___ EXTRACTED RECORDS
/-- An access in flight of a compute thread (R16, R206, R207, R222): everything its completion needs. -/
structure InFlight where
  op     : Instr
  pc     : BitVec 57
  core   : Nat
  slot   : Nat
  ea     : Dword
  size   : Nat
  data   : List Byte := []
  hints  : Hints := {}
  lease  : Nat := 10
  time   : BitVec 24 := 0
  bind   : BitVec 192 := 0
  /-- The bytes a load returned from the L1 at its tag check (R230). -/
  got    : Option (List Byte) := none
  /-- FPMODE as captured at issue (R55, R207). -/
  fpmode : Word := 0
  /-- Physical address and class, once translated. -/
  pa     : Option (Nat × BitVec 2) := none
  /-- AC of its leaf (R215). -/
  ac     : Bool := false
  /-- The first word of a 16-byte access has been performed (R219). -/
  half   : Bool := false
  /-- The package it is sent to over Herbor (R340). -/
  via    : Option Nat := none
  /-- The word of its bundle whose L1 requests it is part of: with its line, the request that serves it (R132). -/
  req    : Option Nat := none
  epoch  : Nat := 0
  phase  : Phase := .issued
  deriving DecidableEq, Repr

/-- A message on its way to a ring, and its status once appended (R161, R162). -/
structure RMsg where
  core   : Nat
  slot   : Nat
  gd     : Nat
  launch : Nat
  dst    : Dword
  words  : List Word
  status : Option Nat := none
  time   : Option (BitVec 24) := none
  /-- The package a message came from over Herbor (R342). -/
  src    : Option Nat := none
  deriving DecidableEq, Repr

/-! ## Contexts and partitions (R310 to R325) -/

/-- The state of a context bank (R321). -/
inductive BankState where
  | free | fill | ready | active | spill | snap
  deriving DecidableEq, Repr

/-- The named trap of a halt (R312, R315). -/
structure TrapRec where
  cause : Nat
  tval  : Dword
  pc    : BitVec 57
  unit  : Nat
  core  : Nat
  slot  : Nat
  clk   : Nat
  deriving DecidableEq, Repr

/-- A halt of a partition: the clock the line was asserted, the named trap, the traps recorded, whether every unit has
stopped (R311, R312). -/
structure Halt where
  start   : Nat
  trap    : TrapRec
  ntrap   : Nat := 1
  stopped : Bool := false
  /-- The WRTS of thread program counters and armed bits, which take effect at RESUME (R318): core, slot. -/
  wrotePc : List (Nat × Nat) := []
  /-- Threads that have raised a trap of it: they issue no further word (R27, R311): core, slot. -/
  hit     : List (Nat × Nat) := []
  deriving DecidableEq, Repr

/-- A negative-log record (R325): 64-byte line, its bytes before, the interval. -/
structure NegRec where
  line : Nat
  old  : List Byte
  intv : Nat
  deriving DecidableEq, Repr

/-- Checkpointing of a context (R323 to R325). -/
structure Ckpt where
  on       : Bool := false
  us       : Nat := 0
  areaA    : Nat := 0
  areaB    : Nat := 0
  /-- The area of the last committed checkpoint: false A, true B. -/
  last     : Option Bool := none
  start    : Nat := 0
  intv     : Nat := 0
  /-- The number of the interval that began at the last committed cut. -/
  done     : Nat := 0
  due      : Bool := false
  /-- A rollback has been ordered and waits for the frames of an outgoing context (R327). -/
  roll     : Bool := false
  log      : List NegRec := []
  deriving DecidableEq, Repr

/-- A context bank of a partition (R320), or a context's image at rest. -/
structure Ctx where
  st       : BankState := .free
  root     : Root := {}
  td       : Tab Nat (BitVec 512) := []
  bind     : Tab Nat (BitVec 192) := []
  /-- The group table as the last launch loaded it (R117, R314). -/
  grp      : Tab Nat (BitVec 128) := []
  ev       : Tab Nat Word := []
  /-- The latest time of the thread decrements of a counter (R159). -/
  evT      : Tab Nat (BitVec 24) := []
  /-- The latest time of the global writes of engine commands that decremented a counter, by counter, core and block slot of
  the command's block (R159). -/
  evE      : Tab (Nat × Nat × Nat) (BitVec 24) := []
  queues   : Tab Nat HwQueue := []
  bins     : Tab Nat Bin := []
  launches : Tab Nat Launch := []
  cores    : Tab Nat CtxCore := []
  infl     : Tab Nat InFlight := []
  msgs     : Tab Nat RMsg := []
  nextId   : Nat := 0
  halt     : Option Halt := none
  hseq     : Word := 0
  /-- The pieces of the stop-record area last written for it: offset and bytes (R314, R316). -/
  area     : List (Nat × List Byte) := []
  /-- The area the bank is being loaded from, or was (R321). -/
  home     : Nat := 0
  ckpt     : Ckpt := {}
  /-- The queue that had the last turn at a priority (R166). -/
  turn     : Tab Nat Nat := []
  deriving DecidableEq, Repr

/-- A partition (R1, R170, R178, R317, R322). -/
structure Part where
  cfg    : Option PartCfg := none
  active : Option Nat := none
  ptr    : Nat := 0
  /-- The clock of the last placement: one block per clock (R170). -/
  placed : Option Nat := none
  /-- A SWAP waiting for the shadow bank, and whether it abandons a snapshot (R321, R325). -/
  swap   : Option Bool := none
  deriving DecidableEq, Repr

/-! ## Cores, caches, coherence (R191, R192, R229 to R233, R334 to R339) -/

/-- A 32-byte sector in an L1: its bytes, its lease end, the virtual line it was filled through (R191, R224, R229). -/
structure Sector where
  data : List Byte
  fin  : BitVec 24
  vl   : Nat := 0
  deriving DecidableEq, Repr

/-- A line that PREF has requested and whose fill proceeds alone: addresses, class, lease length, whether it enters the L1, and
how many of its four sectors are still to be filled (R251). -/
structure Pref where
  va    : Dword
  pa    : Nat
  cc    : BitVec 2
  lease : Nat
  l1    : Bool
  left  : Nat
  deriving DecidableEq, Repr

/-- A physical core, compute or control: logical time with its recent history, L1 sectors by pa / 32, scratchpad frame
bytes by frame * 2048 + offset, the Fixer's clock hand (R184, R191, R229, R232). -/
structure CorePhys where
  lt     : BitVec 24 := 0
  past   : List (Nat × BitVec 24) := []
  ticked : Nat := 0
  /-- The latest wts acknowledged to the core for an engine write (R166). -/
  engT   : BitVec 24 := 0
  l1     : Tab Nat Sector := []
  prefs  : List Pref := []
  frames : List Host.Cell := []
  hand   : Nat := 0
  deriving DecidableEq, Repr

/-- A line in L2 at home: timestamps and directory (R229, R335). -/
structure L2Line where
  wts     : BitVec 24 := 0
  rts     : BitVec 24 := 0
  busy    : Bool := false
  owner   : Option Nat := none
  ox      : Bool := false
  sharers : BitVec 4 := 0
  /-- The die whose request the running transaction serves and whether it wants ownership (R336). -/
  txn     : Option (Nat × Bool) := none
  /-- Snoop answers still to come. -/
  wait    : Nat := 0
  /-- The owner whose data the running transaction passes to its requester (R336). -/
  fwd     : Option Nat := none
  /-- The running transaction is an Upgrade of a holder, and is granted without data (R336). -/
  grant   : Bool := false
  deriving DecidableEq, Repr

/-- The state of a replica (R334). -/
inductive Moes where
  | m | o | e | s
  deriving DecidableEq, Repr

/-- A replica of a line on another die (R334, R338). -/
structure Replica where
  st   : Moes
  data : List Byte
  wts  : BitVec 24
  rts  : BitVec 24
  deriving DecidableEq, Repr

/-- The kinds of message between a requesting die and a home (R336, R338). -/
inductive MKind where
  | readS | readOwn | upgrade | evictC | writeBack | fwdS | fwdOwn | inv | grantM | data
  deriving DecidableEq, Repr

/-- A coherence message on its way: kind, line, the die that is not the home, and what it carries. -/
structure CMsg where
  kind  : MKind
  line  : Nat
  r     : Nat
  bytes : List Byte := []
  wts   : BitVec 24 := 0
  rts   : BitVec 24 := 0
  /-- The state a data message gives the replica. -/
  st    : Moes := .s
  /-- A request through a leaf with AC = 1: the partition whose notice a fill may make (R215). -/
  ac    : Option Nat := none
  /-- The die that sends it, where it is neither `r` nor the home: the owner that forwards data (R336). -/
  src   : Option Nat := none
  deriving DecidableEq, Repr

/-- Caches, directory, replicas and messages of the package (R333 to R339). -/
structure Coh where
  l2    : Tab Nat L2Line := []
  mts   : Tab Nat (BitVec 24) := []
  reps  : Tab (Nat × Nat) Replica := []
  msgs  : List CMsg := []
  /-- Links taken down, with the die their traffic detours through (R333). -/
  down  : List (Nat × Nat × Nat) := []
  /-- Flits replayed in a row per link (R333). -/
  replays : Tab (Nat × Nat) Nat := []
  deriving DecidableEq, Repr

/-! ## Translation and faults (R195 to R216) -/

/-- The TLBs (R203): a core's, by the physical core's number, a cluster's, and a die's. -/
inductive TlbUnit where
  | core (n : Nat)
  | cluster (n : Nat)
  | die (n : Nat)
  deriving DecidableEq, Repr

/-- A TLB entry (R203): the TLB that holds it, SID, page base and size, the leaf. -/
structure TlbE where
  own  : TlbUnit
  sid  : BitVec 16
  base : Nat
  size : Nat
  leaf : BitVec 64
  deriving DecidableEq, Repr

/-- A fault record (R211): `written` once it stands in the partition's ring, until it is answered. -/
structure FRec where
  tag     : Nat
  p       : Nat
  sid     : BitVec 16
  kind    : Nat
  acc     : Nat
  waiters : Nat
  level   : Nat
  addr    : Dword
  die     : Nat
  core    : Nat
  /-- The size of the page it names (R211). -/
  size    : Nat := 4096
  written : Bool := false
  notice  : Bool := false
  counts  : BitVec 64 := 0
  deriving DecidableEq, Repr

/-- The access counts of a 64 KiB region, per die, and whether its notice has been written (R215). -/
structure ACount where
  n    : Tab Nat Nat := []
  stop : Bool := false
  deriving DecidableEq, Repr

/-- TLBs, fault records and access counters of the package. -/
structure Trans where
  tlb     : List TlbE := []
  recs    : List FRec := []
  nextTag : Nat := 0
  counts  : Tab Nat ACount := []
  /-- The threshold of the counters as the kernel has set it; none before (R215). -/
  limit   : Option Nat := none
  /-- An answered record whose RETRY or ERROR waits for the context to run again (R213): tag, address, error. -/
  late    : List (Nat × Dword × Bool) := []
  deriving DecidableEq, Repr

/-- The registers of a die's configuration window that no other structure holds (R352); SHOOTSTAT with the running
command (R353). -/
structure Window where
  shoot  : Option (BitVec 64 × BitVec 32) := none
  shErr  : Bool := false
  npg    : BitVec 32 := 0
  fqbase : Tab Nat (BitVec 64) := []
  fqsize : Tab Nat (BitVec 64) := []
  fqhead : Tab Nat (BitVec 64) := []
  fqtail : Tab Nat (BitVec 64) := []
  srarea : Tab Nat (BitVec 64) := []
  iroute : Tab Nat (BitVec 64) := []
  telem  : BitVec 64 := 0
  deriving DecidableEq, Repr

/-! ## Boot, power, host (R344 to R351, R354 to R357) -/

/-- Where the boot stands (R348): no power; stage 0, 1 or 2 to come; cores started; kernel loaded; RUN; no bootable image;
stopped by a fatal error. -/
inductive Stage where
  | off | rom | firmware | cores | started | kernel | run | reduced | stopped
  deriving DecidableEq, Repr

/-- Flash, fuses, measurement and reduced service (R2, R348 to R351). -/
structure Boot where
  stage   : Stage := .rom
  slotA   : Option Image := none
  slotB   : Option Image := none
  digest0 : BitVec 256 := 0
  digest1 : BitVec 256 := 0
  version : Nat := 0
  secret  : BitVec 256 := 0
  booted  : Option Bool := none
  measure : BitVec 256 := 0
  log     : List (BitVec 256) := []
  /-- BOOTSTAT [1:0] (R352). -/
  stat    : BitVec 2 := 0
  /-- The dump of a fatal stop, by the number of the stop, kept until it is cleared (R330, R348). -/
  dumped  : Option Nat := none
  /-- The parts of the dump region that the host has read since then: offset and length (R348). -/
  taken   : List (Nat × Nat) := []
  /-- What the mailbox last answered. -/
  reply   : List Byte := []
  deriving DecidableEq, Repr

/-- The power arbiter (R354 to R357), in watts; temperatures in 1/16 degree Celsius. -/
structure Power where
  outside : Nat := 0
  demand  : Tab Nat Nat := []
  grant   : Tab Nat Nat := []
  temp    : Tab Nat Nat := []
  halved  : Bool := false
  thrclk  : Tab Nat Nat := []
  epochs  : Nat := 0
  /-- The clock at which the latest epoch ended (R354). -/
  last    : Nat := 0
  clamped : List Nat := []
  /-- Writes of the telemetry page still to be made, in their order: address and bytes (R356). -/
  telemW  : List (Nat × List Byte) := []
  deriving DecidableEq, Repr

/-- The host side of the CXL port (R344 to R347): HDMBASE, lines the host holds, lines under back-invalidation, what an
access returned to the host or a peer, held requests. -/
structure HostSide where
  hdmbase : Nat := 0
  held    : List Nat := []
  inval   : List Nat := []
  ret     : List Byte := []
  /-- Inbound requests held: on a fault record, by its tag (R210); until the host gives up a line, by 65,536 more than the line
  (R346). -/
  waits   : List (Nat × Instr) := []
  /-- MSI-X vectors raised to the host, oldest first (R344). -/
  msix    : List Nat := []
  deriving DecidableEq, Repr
______
# YOUR OBJECTIVE
Where the word "taken" shows up in a line of the entries above, count that line; the answer is the total alone.

# RESPONSE BOX
2